Abstract

The reaction dynamics of several polyatomic systems have been investigated in solution by femtosecond spectroscopy. Tetranitromethane-naphtalene complexes excited in the charge-transfer band at 400 nm undergo dissociative electron transfer, resulting in three primary products: [naphthalene].+, NO2 and C(NO2)3-. It was shown that this triad is formed within 200 fs. The subsequent competing reactions of naphthalene were followed.
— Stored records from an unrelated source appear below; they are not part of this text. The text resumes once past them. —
-- ==== Sys2Proof/Machine/Event.lean ====
section
/-! DEFINITION. What passes through the block's ports: the environment's answers and the events of the trace
(20_memory.md R50 to R54), the result codes (60_exceptions.md R170) and the response to the host (30_encoding.md
R70). -/

namespace Sys2Proof.Machine

/-- A level of the signal line: `low` is boolean false and asserted, `high` is true and deasserted (30_encoding.md
R64). -/
inductive Level where
  | low
  | high
  deriving DecidableEq, Repr

/-- The answer to a `SigWrite` request (20_memory.md R50). -/
inductive SigAnswer where
  | ok
  | fail
  deriving DecidableEq, Repr, Inhabited

/-- The answer to a `ChanWrite` request: how many bytes the channel accepted, any natural number, or an error
(R51). -/
inductive WriteAnswer where
  | count (n : Nat)
  | error
  deriving DecidableEq, Repr, Inhabited

/-- The answer to a `ChanRead` request: one byte, or an error (R52). -/
inductive ReadAnswer where
  | byte (b : Byte)
  | error
  deriving DecidableEq, Repr, Inhabited

/-- One event of the trace, with the environment's answer (R54). -/
inductive Event where
  | sigWrite (line : Half) (level : Level) (answer : SigAnswer)
  | delay (ticks : Half)
  | chanWrite (bytes : List Byte) (answer : WriteAnswer)
  | chanRead (answer : ReadAnswer)
  deriving DecidableEq, Repr

/-- What a claim may know of a line's level: the level, or that it is not known (10_state.md R31, 00_scope.md R5). -/
inductive LineLevel where
  | low
  | high
  | unknown
  deriving DecidableEq, Repr, Inhabited

/-- The result of a command (60_exceptions.md R170): success, an operation result, or a command fault. -/
inductive Result where
  | ok
  | signalFault
  | shortWrite
  | ackIo
  | nack
  | ackTimeout
  | badAck
  | illegalCommand
  | operandRange
  | payloadOverflow
  | badRegister
  deriving DecidableEq, Repr

/-- The response a command ends with (30_encoding.md R70). -/
structure Response where
  rc : Byte
  data : Word
  deriving DecidableEq, Repr

end Sys2Proof.Machine
end

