-- ==== Sys2Proof/Machine/Flags.lean ====
section
/-! DEFINITION. The block's only flags, the fields of `STATUS` (10_state.md R14), the value each register reads as
(R12), the class of an acknowledgment byte (30_encoding.md R63, R69) and the saturating poll count (10_state.md R21).
There are no carry, zero or overflow flags (40_crc.md R90). -/

namespace Sys2Proof.Machine

/-- The code of a packet state in `STATUS[2:0]` (10_state.md R14); 7 is never held. -/
def PacketState.code : PacketState → BitVec 3
  | .idle => 0#3
  | .selecting => 1#3
  | .transmitting => 2#3
  | .awaitingAck => 3#3
  | .acked => 4#3
  | .nacked => 5#3
  | .faulted => 6#3

/-- The 4 bits of `STATUS`: `TV` above `STATE` (10_state.md R14). -/
def State.status (s : State) : BitVec 4 := BitVec.ofBool s.tv ++ s.state.code

/-- The value a control register reads as, zero-extended to 32 bits (10_state.md R12). -/
def State.readReg (s : State) : Reg → Word
  | .status => s.status.setWidth 32
  | .err => s.err.setWidth 32
  | .seq => s.seq.setWidth 32
  | .plen => s.plen.setWidth 32
  | .crcacc => s.crcacc
  | .crcr => s.crcr
  | .ackb => s.ackb.setWidth 32
  | .pollcnt => s.pollcnt.setWidth 32
  | .pollmax => s.pollmax.setWidth 32
  | .settle => s.settle.setWidth 32
  | .line => s.line.setWidth 32

/-- The class of an acknowledgment byte (30_encoding.md R63). -/
inductive AckClass where
  | pending
  | ack
  | nack
  | reserved
  deriving DecidableEq, Repr

/-- Decoding of the acknowledgment byte by its full value (30_encoding.md R63, R69). -/
def ackClass (b : Byte) : AckClass :=
  match b with
  | 0x06#8 => .ack
  | 0x15#8 => .nack
  | 0x00#8 => .pending
  | 0xFF#8 => .pending
  | _ => .reserved

/-- `min(POLLCNT + 1, 0xFFFF)` (42_handshake.md R124). -/
def pollSucc (n : Half) : Half := if n = 0xFFFF#16 then n else n + 1#16

/-- The bound on exchanges is set and reached (42_handshake.md R131). -/
def State.pollBoundReached (s : State) : Bool := s.pollmax != 0#16 && s.pollcnt == s.pollmax

end Sys2Proof.Machine
end

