-- ==== Sys2Proof/Tests/Slice0.lean ====
section
/-! SUPPORT. Tests: well-formedness, decoding of words written out from 30_encoding.md R65 to R67, vectors of
95_test_vectors.md (their names are given), and for each statement with hypotheses a state that meets them. -/

namespace Sys2Proof.Tests

open Machine

/-! ### Well-formedness (30_encoding.md R66, by-value checks) -/

theorem test_wf_frd_refuses_2056 : (Instr.frd 2056#16).wellFormed = false := by decide
theorem test_wf_frd_accepts_2055 : (Instr.frd 2055#16).wellFormed = true := by decide
theorem test_wf_rreg_refuses_0B : (Instr.rreg 0x0B#8).wellFormed = false := by decide
theorem test_wf_rreg_accepts_0A : (Instr.rreg 0x0A#8).wellFormed = true := by decide
theorem test_wf_wreg_refuses_status : (Instr.wreg 0x00#8 5#16).wellFormed = false := by decide
theorem test_wf_wreg_accepts_four :
    [0x02#8, 0x08#8, 0x09#8, 0x0A#8].all (fun r => (Instr.wreg r 0xFFFF#16).wellFormed) = true := by decide

/-! ### Decoding: `op`, `idx`, `imm` written out bit by bit -/

theorem test_decode_tbld : decode 0b00010000000000000000000000000000#32 = .command .tbld := by decide
theorem test_decode_cinit : decode 0b00010001000000000000000000000000#32 = .command .cinit := by decide
/-- `CBYTE 0x31` (section 3.3). -/
theorem test_decode_cbyte : decode 0b00010010000000000000000000110001#32 = .command (.cbyte 0x31#8) := by decide
theorem test_decode_cfin : decode 0b00010011000000000000000000000000#32 = .command .cfin := by decide
theorem test_decode_csum : decode 0b00010100000000000000000000000000#32 = .command .csum := by decide
/-- `TRD 128` (E6). -/
theorem test_decode_trd : decode 0b00010101000000000000000010000000#32 = .command (.trd 128#8) := by decide
theorem test_decode_prst : decode 0b00100000000000000000000000000000#32 = .command .prst := by decide
/-- `PPUSH 0xAB` (Q1). -/
theorem test_decode_ppush : decode 0b00100001000000000000000010101011#32 = .command (.ppush 0xAB#8) := by decide
theorem test_decode_seqinc : decode 0b00100010000000000000000000000000#32 = .command .seqinc := by decide
theorem test_decode_enc : decode 0b00100011000000000000000000000000#32 = .command .enc := by decide
/-- `FRD 2052` (Q10). -/
theorem test_decode_frd : decode 0b00100100000000000000100000000100#32 = .command (.frd 2052#16) := by decide
/-- `SIGW 1` and `SIGW 0` (W18, W17). -/
theorem test_decode_sigw : decode 0b00110000000000000000000000000001#32 = .command (.sigw true) ∧
    decode 0b00110000000000000000000000000000#32 = .command (.sigw false) := by decide
theorem test_decode_send : decode 0b00110001000000000000000000000000#32 = .command .send := by decide
/-- `RREG PLEN` (Q1). -/
theorem test_decode_rreg : decode 0b01000000000000110000000000000000#32 = .command (.rreg 0x03#8) := by decide
/-- `WREG LINE, 17` (W37). -/
theorem test_decode_wreg : decode 0b01000001000010100000000000010001#32 = .command (.wreg 0x0A#8 17#16) := by decide

/-- The illegal words of section 5: unlisted operation codes (W1, W2, W11 to W13, W24, W39). -/
theorem test_decode_unlisted_ops :
    [0x00000000#32, 0xFFFFFFFF#32, 0x16000000#32, 0x0F000000#32, 0x25000000#32, 0x32000000#32, 0x42000000#32].all
      (fun w => decide (decode w = .illegal (.unlistedOp (opField w)))) = true := by decide

/-- The illegal words of section 5: a bit that must be zero (W4, W5, W7, W8, W10, W16, W19, W20, W22, W23, W26,
W41). -/
theorem test_decode_nonzero_fields :
    [0x10000001#32, 0x10010000#32, 0x12000100#32, 0x13010000#32, 0x15000100#32, 0x24010000#32, 0x30000002#32,
      0x30000003#32, 0x31010000#32, 0x31000001#32, 0x40000001#32, 0x21000100#32].all
      (fun w => decide (decode w = .illegal (.nonzeroField (opField w)))) = true := by decide

/-- `FRD 2056` matches its row (W15): the by-value check is the meaning's. -/
theorem test_decode_frd_out_of_range : decodeTableWord 32 0x24000808 = some (.frd 2056#16) := by decide
theorem test_decodeTableWord_refuses : decodeTableWord 32 0x10000001 = none ∧ decodeTableWord 40 0x10000000 = none := by
  decide +kernel

/-! ### Checksum functions -/

/-- `Shift1` (section 2). -/
theorem test_shift1 : shift1 0x00000003#32 = 0xEDB88321#32 ∧ shift1 0x80000000#32 = 0x40000000#32 ∧
    shift1 0xFFFFFFFF#32 = 0x92477CDF#32 := by decide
After ~1 ns, the main product in dichloromethane is the trinitromethylnaphtalenyl radical. In acetonitrile, the [naphthalene].+, preferentially reacts with ground state naphthalene to a dimer cation. The kinetics were reproduced by a model in which the ion pair separation rate was the primary solvent dependent parameter. Excitation of ICH2CH2I, ICF2CF2I and ICF2CF2Br at 266 nm produces haloethyl radicals and iodine atoms within 200 fs. In both fs-ps and ns-us experiments, evidence for decomposition of these radicals were found. I2 formation within a few ps was observed from ICF2CF2I in different solvents, most likely by secondary dissociation of the radicals followed by geminate combination of iodine atoms. The predissociation rates of halobenzenes were determined in the gas phase and that of bromobenzene also in solution. Ab initio calculations on bromobenzene showed that the state reached upon excitation at 266 nm is (à,à*), which interacts with a repulsive triplet state. The predissociation of bromobenzene takes 28 ps in the gas phase and 9 ps in acetonitrile. The thesis also includes a study of isomerization of CH2ICl in acetonitrile and discussion of the use of two-photon absorption in neat solvents for determining pump-probe cross-correlation functions.